Contrairement à ce que prétendent les croisés du droit d’auteur et porte-voix des ayants droit, les ennemis les plus redoutables des auteurs et créateurs ne sont pas les individus privés qui téléchargent gratuitement et échangent sur internet des musiques et des films, mais les majors qui investissent et spéculent sur les œuvres.

Les inspirateurs et défenseurs d’ACTA ne sont pas les auteurs, les artistes, les créateurs, mais les maîtres de l’industrie du divertissement, de l’industrie du luxe, de l’industrie pharmaceutique, de l’industrie du vivant, de l’industrie agro-alimentaire, de l’industrie des médias, tous propriétaires de droits exclusifs de reproduire, de diffuser, de représenter, d’utiliser, de photographier, etc. Autant de droits qu’ils veulent à toute force défendre, consolider et étendre à tous et à tout jusqu’à enfermer nos vies dans une toile invisible faite de myriades d’interdits.

Une toile invisible d’interdits contre une autre toile (internet), elle aussi invisible, mais tissée, elle, de libertés virtuellement inouïes.

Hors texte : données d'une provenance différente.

-- ==== Sys2Proof/Machine/Num.lean ====
section
/-! DEFINITION. Number formats and the order of arithmetic: element formats, exact values, rounding, saturation, flushing,
stochastic bits, block scales, the lattice quantiser and the accumulator word (R88, R102, R146 to R175). -/

namespace Sys2Proof.Machine

/-! ### Integers as bit patterns (R88, R148, R154) -/

/-- `v[n-1:0]` read as a two's-complement integer. -/
def sintOf (n : Nat) (v : Nat) : Int :=
  let u := v % 2 ^ n
  if 2 * u < 2 ^ n then (u : Int) else (u : Int) - 2 ^ n
/-- The `n`-bit pattern of an integer, wrapped modulo 2^n. -/
def wrapTo (n : Nat) (v : Int) : Nat := (v % (2 ^ n : Int)).toNat

/-- The flags in the places of FPS (R158). -/
abbrev Flags := BitVec 7
/-- No flag. -/
def fl0 : Flags := 0
/-- Invalid operation. -/
def flNV : Flags := 1
/-- Division by zero. -/
def flDZ : Flags := 2
/-- Overflow. -/
def flOF : Flags := 4
/-- Underflow. -/
def flUF : Flags := 8
/-- Inexact. -/
def flNX : Flags := 16
/-- LQ8 shell overflow. -/
def flLQO : Flags := 32
/-- Integer saturation by a lane word. -/
def flSAT : Flags := 64
/-- A flag when a condition holds. -/
def flIf (c : Bool) (f : Flags) : Flags := if c then f else 0

/-! ### Formats (R146, R149, R172) -/

/-- The floating-point formats, with the accumulator word. -/
inductive FF where
  | f64 | f32 | bf16 | f16 | e4m3 | e5m2 | e2m1 | acc80
deriving DecidableEq, Repr

/-- Width of the stored pattern. -/
def FF.width : FF → Nat
  | .f64 => 64 | .f32 => 32 | .bf16 => 16 | .f16 => 16 | .e4m3 => 8 | .e5m2 => 8 | .e2m1 => 4 | .acc80 => 80
/-- Bits below the leading bit of the significand. -/
def FF.mbits : FF → Nat
  | .f64 => 52 | .f32 => 23 | .bf16 => 7 | .f16 => 10 | .e4m3 => 3 | .e5m2 => 2 | .e2m1 => 1 | .acc80 => 66
/-- Bits of the exponent field. -/
def FF.ebits : FF → Nat
  | .f64 => 11 | .f32 => 8 | .bf16 => 8 | .f16 => 5 | .e4m3 => 4 | .e5m2 => 5 | .e2m1 => 2 | .acc80 => 12
/-- The exponent bias. -/
def FF.bias : FF → Int
  | .f64 => 1023 | .f32 => 127 | .bf16 => 127 | .f16 => 15 | .e4m3 => 7 | .e5m2 => 15 | .e2m1 => 1 | .acc80 => 2047
/-- Formats whose all-ones exponent holds infinities and NaNs. -/
def FF.hasInf : FF → Bool
  | .e4m3 | .e2m1 => false
  | _ => true
/-- Exponent of the smallest normal. -/
def FF.emin (f : FF) : Int := 1 - f.bias
/-- Exponent of the largest finite. -/
def FF.emax (f : FF) : Int := (2 ^ f.ebits : Int) - (if f.hasInf then 2 else 1) - f.bias
/-- Significand of the largest finite, as an integer of `mbits + 1` bits. -/
def FF.maxSig (f : FF) : Nat := 2 ^ (f.mbits + 1) - (if f = .e4m3 then 2 else 1)

/-- The place of the exponent field: the accumulator word stores its leading bit (R172). -/
def FF.expAt (f : FF) : Nat := if f = .acc80 then 67 else f.mbits

/-- The sign bit of a format. -/
def FF.signBit (f : FF) (neg : Bool) : Nat := if neg then 2 ^ (f.width - 1) else 0
/-- The canonical NaN (R102, R150, R172); e2m1 has none and takes +0. -/
def FF.cnan : FF → Nat
  | .f64 => 0x7FF8000000000000 | .f32 => 0x7FC00000 | .bf16 => 0x7FC0 | .f16 => 0x7E00 | .e4m3 => 0x7F | .e5m2 => 0x7E
  | .e2m1 => 0 | .acc80 => 0x7FFE0000000000000000
/-- The largest finite of a sign. -/
def FF.max (f : FF) (neg : Bool) : Nat :=
  f.signBit neg + (f.emax + f.bias).toNat * 2 ^ f.expAt
    + (if f = .acc80 then f.maxSig else f.maxSig - 2 ^ f.mbits)
/-- The infinity of a sign. -/
def FF.inf (f : FF) (neg : Bool) : Nat := f.signBit neg + (2 ^ f.ebits - 1) * 2 ^ f.expAt

/-- A number as a format stores it: a NaN, an infinity, or (−1)^neg × m × 2^e. -/
inductive Num where
  | nan (signalling : Bool)
  | inf (neg : Bool)
  | fin (neg : Bool) (m : Nat) (e : Int)
deriving DecidableEq, Repr

/-- The number that a pattern stands for (R149, R172). -/
def FF.decode (f : FF) (bits : Nat) : Num :=
  let neg := bits / 2 ^ (f.width - 1) % 2 == 1
  let ex := bits / 2 ^ f.expAt % 2 ^ f.ebits
  let frac := bits % 2 ^ f.expAt
  if f.hasInf && ex == 2 ^ f.ebits - 1 then
    if frac == 0 then .inf neg
    else .nan (frac / 2 ^ (f.mbits - 1) % 2 == 0)
  else if f == .e4m3 && ex == 15 && frac == 7 then .nan false
  else if f == .acc80 then .fin neg frac ((if ex == 0 then f.emin else (ex : Int) - f.bias) - f.mbits)
  else if ex == 0 then .fin neg frac (f.emin - f.mbits)
  else .fin neg (2 ^ f.mbits + frac) ((ex : Int) - f.bias - f.mbits)

/-- A zero. -/
def Num.isZero : Num → Bool
  | .fin _ m _ => m == 0
  | _ => false
/-- A NaN. -/
def Num.isNan : Num → Bool
  | .nan _ => true
  | _ => false
/-- A signalling NaN. -/
def Num.isSnan : Num → Bool
  | .nan s => s
  | _ => false
/-- The sign. -/
def Num.neg? : Num → Bool
  | .nan _ => false
  | .inf n => n
  | .fin n _ _ => n
/-- The number with its sign inverted. -/
def Num.negate : Num → Num
  | .nan s => .nan s
  | .inf n => .inf (!n)
  | .fin n m e => .fin (!n) m e
/-- Invalid for a signalling NaN. -/
def Num.snanFlag (a : Num) : Flags := flIf a.isSnan flNV
/-- The number times a power of two. -/
def Num.scale (k : Int) : Num → Num
  | .fin n m e => .fin n m (e + k)
  | a => a

/-! ### Exact magnitudes -/

/-- The magnitude of an exact result: a fraction times a power of two, or the square root of one. -/
inductive Mag where
  | rat (m d : Nat) (e : Int)
  | root (m : Nat) (e : Int)
deriving DecidableEq, Repr

/-- The integer square root, rounded down. -/
def isqrt (n : Nat) : Nat := go (Nat.log2 n / 2 + 1) 0
where
  go : Nat → Nat → Nat
  | 0, r => r
  | b + 1, r => if (r + 2 ^ b) * (r + 2 ^ b) ≤ n then go b (r + 2 ^ b) else go b r

/-- The magnitude times 2^k rounded down, and whether that is exact. -/
def Mag.floorMul (k : Int) : Mag → Nat × Bool
  | .rat m d e =>
    let t := e + k
    if 0 ≤ t then
      let x := m * 2 ^ t.toNat
      (x / d, x % d == 0)
    else
      let y := d * 2 ^ (-t).toNat
      (m / y, m % y == 0)
  | .root m e =>
    let t := e + 2 * k
    let (x, ex) := if 0 ≤ t then (m * 2 ^ t.toNat, true) else (m / 2 ^ (-t).toNat, m % 2 ^ (-t).toNat == 0)
    let r := isqrt x
    (r, ex && r * r == x)
/-- Zero. -/
def Mag.isZero : Mag → Bool
  | .rat m _ _ => m == 0
  | .root m _ => m == 0
/-- The floor of the base-2 logarithm of a nonzero magnitude. -/
def Mag.log2 (a : Mag) : Int :=
  match a with
  | .rat m d e =>
    let e0 := (Nat.log2 m : Int) - Nat.log2 d + e
    if 1 ≤ ((Mag.rat m d e).floorMul (-e0)).1 then e0 else e0 - 1
  | .root m e => ((Nat.log2 m : Int) + e) / 2

/-- An exact result: a NaN, an infinity, or a signed magnitude. -/
inductive Ex where
  | nan
  | inf (neg : Bool)
  | fin (neg : Bool) (a : Mag)
deriving DecidableEq, Repr

/-- A number as an exact result. -/
def Num.ex : Num → Ex
  | .nan _ => .nan
  | .inf n => .inf n
  | .fin n m e => .fin n (.rat m 1 e)

/-! ### Rounding (R151 to R155) -/

/-- The rounding modes (R151). -/
inductive Rnd where
  | rne | rtz | rup | rdn | sr
deriving DecidableEq, Repr
/-- The mode of a code of VT; a lane word with a reserved one fails its checks (R176). -/
def Rnd.ofCode : Nat → Rnd
  | 1 => .rtz | 2 => .rup | 3 => .rdn | 4 => .sr | _ => .rne

/-- Whether a magnitude whose integer part at a quantum is `n` rounds up; `at32` is its floor at 2^32 per quantum, `at2`
at 2 per quantum, `exact` and `exact2` whether those floors are exact (R151, R155). -/
def roundsUp (rm : Rnd) (neg : Bool) (n : Nat) (exact : Bool) (at2 : Nat × Bool) (at32 : Nat) (h : Nat) : Bool :=
  if exact then false
  else match rm with
    | .rne => at2.1 % 2 == 1 && (!at2.2 || n % 2 == 1)
    | .rtz => false
    | .rup => !neg
    | .rdn => neg
    | .sr => 2 ^ 32 ≤ at32 - n * 2 ^ 32 + h

/-- A magnitude rounded at the quantum 2^q: the multiple, and whether it is exact. -/
def Mag.roundAt (a : Mag) (q : Int) (rm : Rnd) (neg : Bool) (h : Nat) : Nat × Bool :=
  let n := a.floorMul (-q)
  let up := roundsUp rm neg n.1 n.2 (a.floorMul (1 - q)) (if rm = .sr then (a.floorMul (32 - q)).1 else 0) h
  (if up then n.1 + 1 else n.1, n.2)

/-- The result of an overflow, with OF and NX (R153). -/
def overflowTo (f : FF) (neg : Bool) (rm : Rnd) (sat : Bool) : Nat × Flags :=
  let toMax := sat || f == .e2m1 || rm == .rtz || (rm == .rup && neg) || (rm == .rdn && !neg)
  (if toMax then f.max neg else if f == .e4m3 then f.cnan else f.inf neg, flOF ||| flNX)

/-- An infinity stored in a format (R153). -/
def infTo (f : FF) (neg : Bool) (sat : Bool) : Nat × Flags :=
  match f with
  | .e4m3 => (if sat then f.max neg else f.cnan, flNV)
  | .e2m1 => (f.max neg, flNV)
  | _ => (f.inf neg, fl0)

/-- The pattern of (−1)^neg × n × 2^q, with `n` of at most `mbits + 1` bits. -/
def FF.encode (f : FF) (neg : Bool) (n : Nat) (q : Int) : Nat :=
  if n < 2 ^ f.mbits then f.signBit neg + n
  else f.signBit neg + (q + f.mbits + f.bias).toNat * 2 ^ f.expAt + (if f = .acc80 then n else n - 2 ^ f.mbits)

/-- RoundTo of a finite nonzero magnitude (R152). -/
def roundFin (f : FF) (neg : Bool) (a : Mag) (rm : Rnd) (sat : Bool) (h : Nat) : Nat × Flags :=
  let e := a.log2
  let q := max e f.emin - f.mbits
  let top := f.emax - f.mbits
  let fl := a.floorMul (-q)
  let beyond := top < q || (q == top && (f.maxSig < fl.1 || (fl.1 == f.maxSig && !fl.2)))
  let rm' := if rm == .sr && beyond then .rne else rm
  let (n, exact) := a.roundAt q rm' neg h
  let (n, q) := if n = 2 ^ (f.mbits + 1) then (2 ^ f.mbits, q + 1) else (n, q)
  if top < q || (q == top && f.maxSig < n) then overflowTo f neg rm' sat
  else (f.encode neg n q, flIf (!exact) flNX ||| flIf (e < f.emin && !exact) flUF)

/-- RoundTo (R152). -/
def roundTo (v : Ex) (f : FF) (rm : Rnd) (sat : Bool := false) (h : Nat := 0) : Nat × Flags :=
  match v with
  | .nan => (f.cnan, flIf (f == .e2m1) flNV)
  | .inf n => infTo f n sat
  | .fin n a => if a.isZero then (f.signBit n, fl0) else roundFin f n a rm sat h

/-- A finite value rounded to an integer, and whether that is exact (R106, R154). -/
def roundInt (neg : Bool) (a : Mag) (rm : Rnd) (h : Nat) : Int × Bool :=
  let (n, exact) := a.roundAt 0 rm neg h
  (if neg then -(n : Int) else n, exact)

/-- Mix32 (R155). -/
def mix32 (u : Nat) : Nat :=
  let u := u % 2 ^ 32
  let u := u ^^^ (u >>> 16)
  let u := u * 0x85EBCA6B % 2 ^ 32
  let u := u ^^^ (u >>> 13)
  let u := u * 0xC2B2AE35 % 2 ^ 32
  u ^^^ (u >>> 16)
/-- StochBits of an element index under a seed (R155). -/
def stochBits (seed i : Nat) : Nat := mix32 (seed ^^^ (i * 0x9E3779B9 % 2 ^ 32))
/-- The advance of SEED (R155). -/
def nextSeed (seed : Nat) : Nat := (seed * 1664525 + 1013904223) % 2 ^ 32

/-! ### Flushing (R156) -/

/-- Whether a number is finite, nonzero and below the smallest normal of `g`. -/
def Num.tiny (g : FF) : Num → Bool
  | .fin _ m e => m != 0 && decide ((Nat.log2 m : Int) + e < g.emin)
  | _ => false
/-- FlushCheck of an input whose block scale is applied. -/
def flushIn (on : Bool) (g : FF) (x : Num) : Num :=
  if on && x.tiny g then .fin x.neg? 0 0 else x
/-- FlushCheck of a result of format `f`, judged against `g` after a block scale 2^k. -/
def flushOut (on : Bool) (f g : FF) (k : Int) (r : Nat × Flags) : Nat × Flags :=
  let x := (f.decode r.1).scale k
  if on && x.tiny g then (f.signBit x.neg?, r.2 ||| flUF ||| flNX) else r
/-- FlushCheck of an input pattern. -/
def flushBits (on : Bool) (f : FF) (bits : Nat) : Nat :=
  let x := f.decode bits
  if on && x.tiny f then f.signBit x.neg? else bits

/-! ### Exact arithmetic on numbers (R104, R150, R152) -/

/-- A product, with the flags it raises. -/
def mulNum (a b : Num) : Num × Flags :=
  let fl := a.snanFlag ||| b.snanFlag
  match a, b with
  | .nan _, _ => (.nan false, fl)
  | _, .nan _ => (.nan false, fl)
  | .inf s, _ => if b.isZero then (.nan false, flNV) else (.inf (s != b.neg?), fl)
  | _, .inf s => if a.isZero then (.nan false, flNV) else (.inf (s != a.neg?), fl)
  | .fin s m e, .fin t n g => (.fin (s != t) (m * n) (e + g), fl)

/-- The least exponent of the finite terms. -/
def minExp (ts : List Num) : Int :=
  ts.foldl (fun acc t => match t with
    | .fin _ m e => if m != 0 && decide (e < acc) then e else acc
    | _ => acc) 0
/-- A finite term as a multiple of 2^g, for g at or below its exponent. -/
def Num.units (g : Int) : Num → Int
  | .fin n m e => let v : Int := m * 2 ^ (e - g).toNat; if n then -v else v
  | _ => 0

/-- The exact sum of terms, with the sign rule of R152 for a zero sum; invalid for a signalling NaN or infinities of both signs,
whatever else stands among the terms (R205). -/
def sumNum (ts : List Num) (rdn : Bool) : Ex × Flags :=
  let pos := ts.any (· == .inf false)
  let neg := ts.any (· == .inf true)
  let fl := flIf (ts.any Num.isSnan || (pos && neg)) flNV
  if ts.any Num.isNan then (.nan, fl)
  else
    if pos && neg then (.nan, flNV)
    else if pos then (.inf false, fl)
    else if neg then (.inf true, fl)
    else
      let g := minExp ts
      let s := ts.foldl (fun (acc : Int) t => acc + t.units g) 0
      if s != 0 then (.fin (s < 0) (.rat s.natAbs 1 g), fl)
      else if ts.all (fun t => t.isZero && t.neg?) then (.fin true (.rat 0 1 0), fl)
      else if ts.all (fun t => t.isZero && !t.neg?) then (.fin false (.rat 0 1 0), fl)
      else (.fin rdn (.rat 0 1 0), fl)

/-- ±(a × b) ± c with one rounding to come (R104). -/
def fmaNum (a b c : Num) (np na rdn : Bool) : Ex × Flags :=
  let p := mulNum a b
  let s := sumNum [if np then p.1.negate else p.1, if na then c.negate else c] rdn
  (s.1, p.2 ||| s.2)

/-- A quotient (R104). -/
def divNum (a b : Num) : Ex × Flags :=
  let fl := a.snanFlag ||| b.snanFlag
  match a, b with
  | .nan _, _ => (.nan, fl)
  | _, .nan _ => (.nan, fl)
  | .inf _, .inf _ => (.nan, flNV)
  | .inf s, .fin t _ _ => (.inf (s != t), fl)
  | .fin s _ _, .inf t => (.fin (s != t) (.rat 0 1 0), fl)
  | .fin s m e, .fin t n g =>
    if n = 0 then if m = 0 then (.nan, flNV) else (.inf (s != t), flDZ)
    else (.fin (s != t) (.rat m n (e - g)), fl)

Même si sa puissance fait paradoxalement d’internet la cible privilégiée autant que le meilleur allié d’ACTA. Combattu pour ses actions (positives) de partage, d’échange et de gratuité, internet sera (négativement) utilisé pour les contrôler et les réprimer.

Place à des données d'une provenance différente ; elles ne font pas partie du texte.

/-- The offset in a device page at which a line of an array lies, if it lies in the page. -/
def offsetOf (d : Device) (l : Leaf) (line : Nat) : Option Nat :=
  let key := 64 * line
  let pa := if key < 2 ^ 39 then d.fabric.dev * 2 ^ 39 + key else key - 2 ^ 60
  let off := if d.regs.rsvc then pa - l.oa
    else if l.bsk = 3 then skewed3 (l.oa % 2 ^ 39) (pa % 2 ^ 39)
    else (skewed l.bsk (pa % 2 ^ 39) + 2 ^ 39 - l.oa % 2 ^ 39) % 2 ^ 39
  if off < 2 ^ l.log && !l.isHost && d.stor (d.leafPa l off) == .dram key then some off else none
/-- The indices of the entries of a table that hold something. -/
def tableIdx (d : Device) (t size : Nat) : List Nat :=
  let pick (base : Nat) (l : List Nat) : List Nat :=
    (l.filter fun a => base ≤ a && a < base + size).map fun a => (a - base) / 16
  match d.stor t with
  | .dram key =>
    (pick key (d.mem.map fun c => c.1)
      ++ d.memBad.flatMap fun s => pick key [64 * s, 64 * s + 16, 64 * s + 32, 64 * s + 48]).dedup
  | .vault v => (pick v (d.vault.map fun c => c.1) ++ (d.vaultBad.flatMap fun w => pick v [8 * w])).dedup
  | _ => []
/-- The first addresses of the pages that a table of a level maps, from an address on. -/
def pagesFrom (d : Device) (base : Nat) : Nat → Nat → List Nat
  | level, t =>
    let span : Nat := match level with
      | 4 => 2 ^ 48
      | 3 => 2 ^ 39
      | 2 => 2 ^ 30
      | 1 => 2 ^ 21
      | _ => 2 ^ 16
    let size : Nat := match level with
      | 4 => 4096
      | 0 => 512
      | _ => 8192
    (d.tableIdx t size).flatMap fun k =>
      let e := d.walkRead (t + 16 * k)
      if e % 2 = 0 then []
      else if nbit e 1 then [base + k * span]
      else match level with
        | 0 => []
        | level + 1 => if d.tableOk level (e / 2 ^ 64) then pagesFrom d (base + k * span) level (e / 2 ^ 64) else []
/-- The first addresses of the pages of a context. -/
def pagesOf (d : Device) (ctx : BitVec 12) : List Nat :=
  let root := d.physRead (d.regs.rtbase.toNat + 8 * ctx.toNat) 8
  if root = 0 || !d.tableOk 4 root then [] else d.pagesFrom 0 4 root
/-- The addresses, each the first of a line, at which a context on a core finds a line: of the pages that its translation
cache or its tables map. -/
def lineVas (d : Device) (core : Nat) (ctx : BitVec 12) (line : Nat) : List Nat :=
  let cached := ((d.core core).atc.filter fun e => e.ctx == ctx).map AtcEntry.va
  (cached ++ d.pagesOf ctx).filterMap fun va =>
    match (d.translate core ctx va).2 with
    | .page l => (d.offsetOf l line).bind fun off =>
        let w := va / 2 ^ l.log * 2 ^ l.log + off
        match (d.translate core ctx w).2 with
        | .page m => if m == l then some w else none
        | _ => none
    | _ => none

end Device

/-- Access kinds, in the order of the access codes of R284. -/
inductive Acc where
  | fetch | read | write | atomic | copyRead | copyWrite
deriving DecidableEq, Repr

/-- The access code of R284. -/
def Acc.code : Acc → Nat
  | .fetch => 0 | .read => 1 | .write => 2 | .atomic => 3 | .copyRead => 4 | .copyWrite => 5
/-- Whether the R bit is needed (R275). -/
def Acc.needR : Acc → Bool
  | .read | .copyRead | .atomic => true
  | _ => false
/-- Whether the W bit is needed (R275). -/
def Acc.needW : Acc → Bool
  | .write | .copyWrite | .atomic => true
  | _ => false

/-- Where a checked access goes. -/
inductive Place where
  | mem (st : Stor)
  | host (a : Nat)
  | pool (off : Nat)
deriving DecidableEq, Repr

/-- The result of checking an access. -/
inductive AccR where
  | ok (p : Place)
  | fail (f : Fail)
  | wait (w : WaitOn)
deriving DecidableEq, Repr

Puisqu’il s’agit, dans un esprit ultra libéral, de soumettre la moindre action de diffusion, d’échange et de téléchargement à l’autorité d’un droit à acquitter, internet sera surveillé, contrôlé, censuré, coupé, interdit. Et en la matière, on ne lésinera pas sur les moyens. Un à un, les articles du projet ACTA décrivent comment on s’en prendra tour à tour à la vie privée, à la liberté d’information, au secret des correspondances, à la présomption d’innocence.
Car on criminalisera le partage sans but lucratif en l’assimilant aux infractions commerciales; car les fournisseurs d’accès à internet seront contraints de filtrer les communications, de procéder à des censures automatiques, de supprimer des contenus; car, également, on contournera les autorités judiciaires en mettant en œuvre des mesures rapides d’alternatives aux procès.

Réactionnaire, le projet ACTA l’est triplement. Par ses orientations brutalement régressives, répressives et antidémocratiques ; par son rejet obstiné des valeurs éthiques et des potentialités pratiques d’internet; mais aussi par l’incapacité d’ACTA d’adapter le vieux droit d’auteur aux conditions du monde d’aujourd’hui.

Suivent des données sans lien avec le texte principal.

-- ==== Sys2Proof/Machine/MatrixCore.lean ====
section
/-! DEFINITION. The matrix unit: operand geometry, the steps of a TMMA, and the effect of each entry of the matrix queue
(R172 to R175, R218 to R222, R227 to R231, R234 to R237). -/

namespace Sys2Proof.Machine

/-! ### Formats (R218) -/

/-- The lane format of a B format. -/
def bVfmt : BFmt → VFmt
  | .i8 => .i8 | .n8 => .n8 | .bf16 => .bf16 | .e4m3 => .e4m3 | .e5m2 => .e5m2 | .e2m1 => .e2m1 | .lq8s => .lq8s
  | .lq8w => .lq8w
/-- The lane format of an A format. -/
def aVfmt : AFmt → VFmt
  | .i8 => .i8 | .n8 => .n8 | .bf16 => .bf16 | .e4m3 => .e4m3 | .e5m2 => .e5m2 | .e2m1 => .e2m1
/-- The lane format of an accumulator format (R237). -/
def accVfmt : AccFmt → VFmt
  | .i8 => .i8 | .n8 => .n8 | .i16 => .i16 | .n16 => .n16 | .i32 => .i32 | .n32 => .n32 | .f32 => .f32 | .bf16 => .bf16
  | .f16 => .f16 | .e4m3 => .e4m3 | .e5m2 => .e5m2
/-- Kh: values along K in a weight half. -/
def VFmt.kh : VFmt → Nat
  | .bf16 => 64 | .e2m1 | .lq8w => 256 | .lq8s => 512 | _ => 128
/-- Kd: values along K that one A row consumes. -/
def aKd : AFmt → Nat
  | .bf16 => 64 | .e2m1 => 256 | _ => 128
/-- The pairings of R218. -/
def pairs (b : VFmt) (a : AFmt) : Bool :=
  match b with
  | .bf16 => a == .bf16
  | .e4m3 | .e5m2 | .lq8w | .lq8s => a == .e4m3 || a == .e5m2
  | .e2m1 => a == .e2m1
  | .i8 | .n8 => a == .i8 || a == .n8
  | _ => false
/-- Accumulator rows that one latch holds (R237). -/
def accNr (f : AccFmt) : Nat := 16 / ((accVfmt f).bits / 8)

/-! ### Accumulators (R223, R225) -/

namespace AccSlot

/-- Accumulator (m, n) at its index m × 512 + n. -/
def get (s : AccSlot) (i : Nat) : Acc80 := lookupD 0 i s.cells
/-- An accumulator written. -/
def put (s : AccSlot) (i : Nat) (v : Acc80) : AccSlot :=
  { s with cells := if v = 0 then eraseK i s.cells else insertK i v s.cells }

end AccSlot

/-- Bytes of an image. -/
def imageBytes : Nat := 327744
/-- The image of a slot. -/
def AccSlot.image (s : AccSlot) : Memory :=
  (s.cells.flatMap fun p => cellsOf (10 * p.1) 10 p.2.toNat) ++ cellsOf 327680 2 (s.int.toNat + s.satf.toNat * 2 ^ 8)

/-! ### What an operation touches (R227) -/

/-- The half record of the gang. -/
def Gang.half (g : Gang) (half : Bool) : HalfRec := g.halves[half.toNat]'(by cases half <;> decide)
/-- K positions that a TMMA takes: TM.KE, or all for 0 (R221). -/
def keOf (f : AFmt) (ke : Nat) : Nat := if ke = 0 then aKd f else ke

/-- The number of a gang latch among the latches of the core. -/
def gangLatch (base : Nat) (l : GLat) : Nat := latchNo (base + l.bank.val) l.g
/-- The latches of the tile and the scale latch that a half record names (R222, R234). -/
def HalfRec.lats (r : HalfRec) (base : Nat) : List Nat :=
  (List.range 8).map (fun j => (base + r.rank + j) * 4 + r.g) ++ if r.bsc then [(base + r.srank) * 4 + r.sg] else []

namespace MxEntry

/-- The slot it reads or writes. -/
def slot? (e : MxEntry) : Option (Fin 6) :=
  match e.op with
  | .tload .. => none
  | .tmma _ _ _ _ _ s .. | .accz _ s _ _ | .accrd s _ | .accwr _ s _ | .move s _ => some s
  | .accclm _ s _ _ _ | .accrel s | .tstat _ s _ _ _ => s
/-- The free slot that a queued ACCCLM is to bind, with its logical index (R238). -/
def claims (e : MxEntry) : Option (Fin 6 × Fin 6) :=
  match e.op with
  | .accclm (some b) _ _ _ _ => some (b.1, b.2.1)
  | _ => none
/-- It binds or frees a slot (R238). -/
def binds (e : MxEntry) : Bool :=
  match e.op with
  | .accclm (some _) _ _ _ _ | .accrel (some _) => true
  | _ => false
/-- An ACCLD of a slot. -/
def loads (e : MxEntry) (k : Fin 6) : Bool :=
  match e.op with
  | .move s x => x.load && s == k
  | _ => false
/-- A TSTAT, which waits for every earlier operation of its gang (R240). -/
def isStat (e : MxEntry) : Bool :=
  match e.op with
  | .tstat .. => true
  | _ => false
/-- The register that it writes on some harts (R68). -/
def dest (e : MxEntry) (b : Nat) : Option Reg :=
  match e.op with
  | .tstat _ _ d l _ => if l.contains b then some (.x d) else none
  | .accclm _ _ d _ l => if l.contains b then some (.p d) else none
  | _ => none
/-- The half it reads or writes, and whether it writes it. -/
def half? (e : MxEntry) : Option (Bool × Bool) :=
  match e.op with
  | .tload h .. => some (h, true)
  | .tmma _ h .. => some (h, false)
  | _ => none
/-- The latches that a TMMA reads by its broadcasts (R228). -/
def aReads (e : MxEntry) : List Nat :=
  match e.op with
  | .tmma _ _ _ _ _ _ a s _ _ _ _ => gangLatch e.base a :: s.toList.map (gangLatch e.base)
  | _ => []
/-- A TMMA whose broadcast is yet to begin. -/
def toBegin (e : MxEntry) : Bool :=
  match e.op with
  | .tmma .. => e.beganAt.isNone
  | _ => false
/-- The latches it reads. -/
def reads (e : MxEntry) : List Nat :=
  match e.op with
  | .tload _ t s =>
    ((List.range 8).map fun j => latchNo (e.base + t.bank.val + j) t.g) ++ (s.toList.map (gangLatch e.base))
  | .tmma _ _ _ _ _ _ a s r _ _ _ => gangLatch e.base a :: s.toList.map (gangLatch e.base) ++ r.lats e.base
  | .accwr _ _ ps => ps.map fun p => gangLatch e.base p.1
  | _ => []
/-- The latches it writes. -/
def writes (e : MxEntry) : List Nat :=
  match e.op with
  | .accrd _ ps => ps.map fun p => gangLatch e.base p.1
  | _ => []
/-- A later operation waits for an earlier one of its context (R227). -/
def after (e o : MxEntry) : Bool :=
  e.res == o.res &&
  ((e.isStat && e.base == o.base) || (e.slot?.isSome && e.slot? == o.slot?)
  || (match e.half?, o.half? with
      | some p, some q => p.1 == q.1 && (p.2 || q.2)
      | _, _ => false)
  || e.writes.any (fun n => o.reads.contains n || o.writes.contains n) || e.reads.any o.writes.contains)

A l’occasion du vote de la loi Hadopi en France, Denis Olivennes avait, en service commandé, commis un petit ouvrage de propagande dont le titre, La Gratuité c’est le vol, paraphrasait — volait! — en l’inversant honteusement celui du célèbre La Propriété c’est le vol de Proudhon.
Mais plus encore que de démagogie, le libelle souffrait d’une cruelle incapacité à aborder le défi majeur de l’époque où il s’agit simultanément d’assurer une juste rémunération des auteurs, d’inventer une économie d’internet, d’encourager les bonnes pratiques, et bien sûr de garantir la liberté des utilisateurs.

Entraver, réprimer, stigmatiser: cela ne peut qu’aboutir à l’immense bévue de manquer internet, et l’époque présente dont il est le dispositif paradigmatique.
Qu’il aboutisse ou non, le projet ACTA aura au moins révélé les connivences d’intérêts qui rapprochent désormais la société du spectacle de la société de contrôle. Sous la face brillante du luxe, de la mode, du divertissement et de la culture, le contrôle poursuit son œuvre avec une sourde obstination. Ainsi absorbé par le contrôle, le spectacle n’est plus que celui de sa liberté surveillée.

André Rouillé.

L’image accompagnant l’éditorial n’est aucunement l’illustration du texte. Ni l’artiste, ni le photographe de l’œuvre, ni la galerie ne sont associés à son contenu.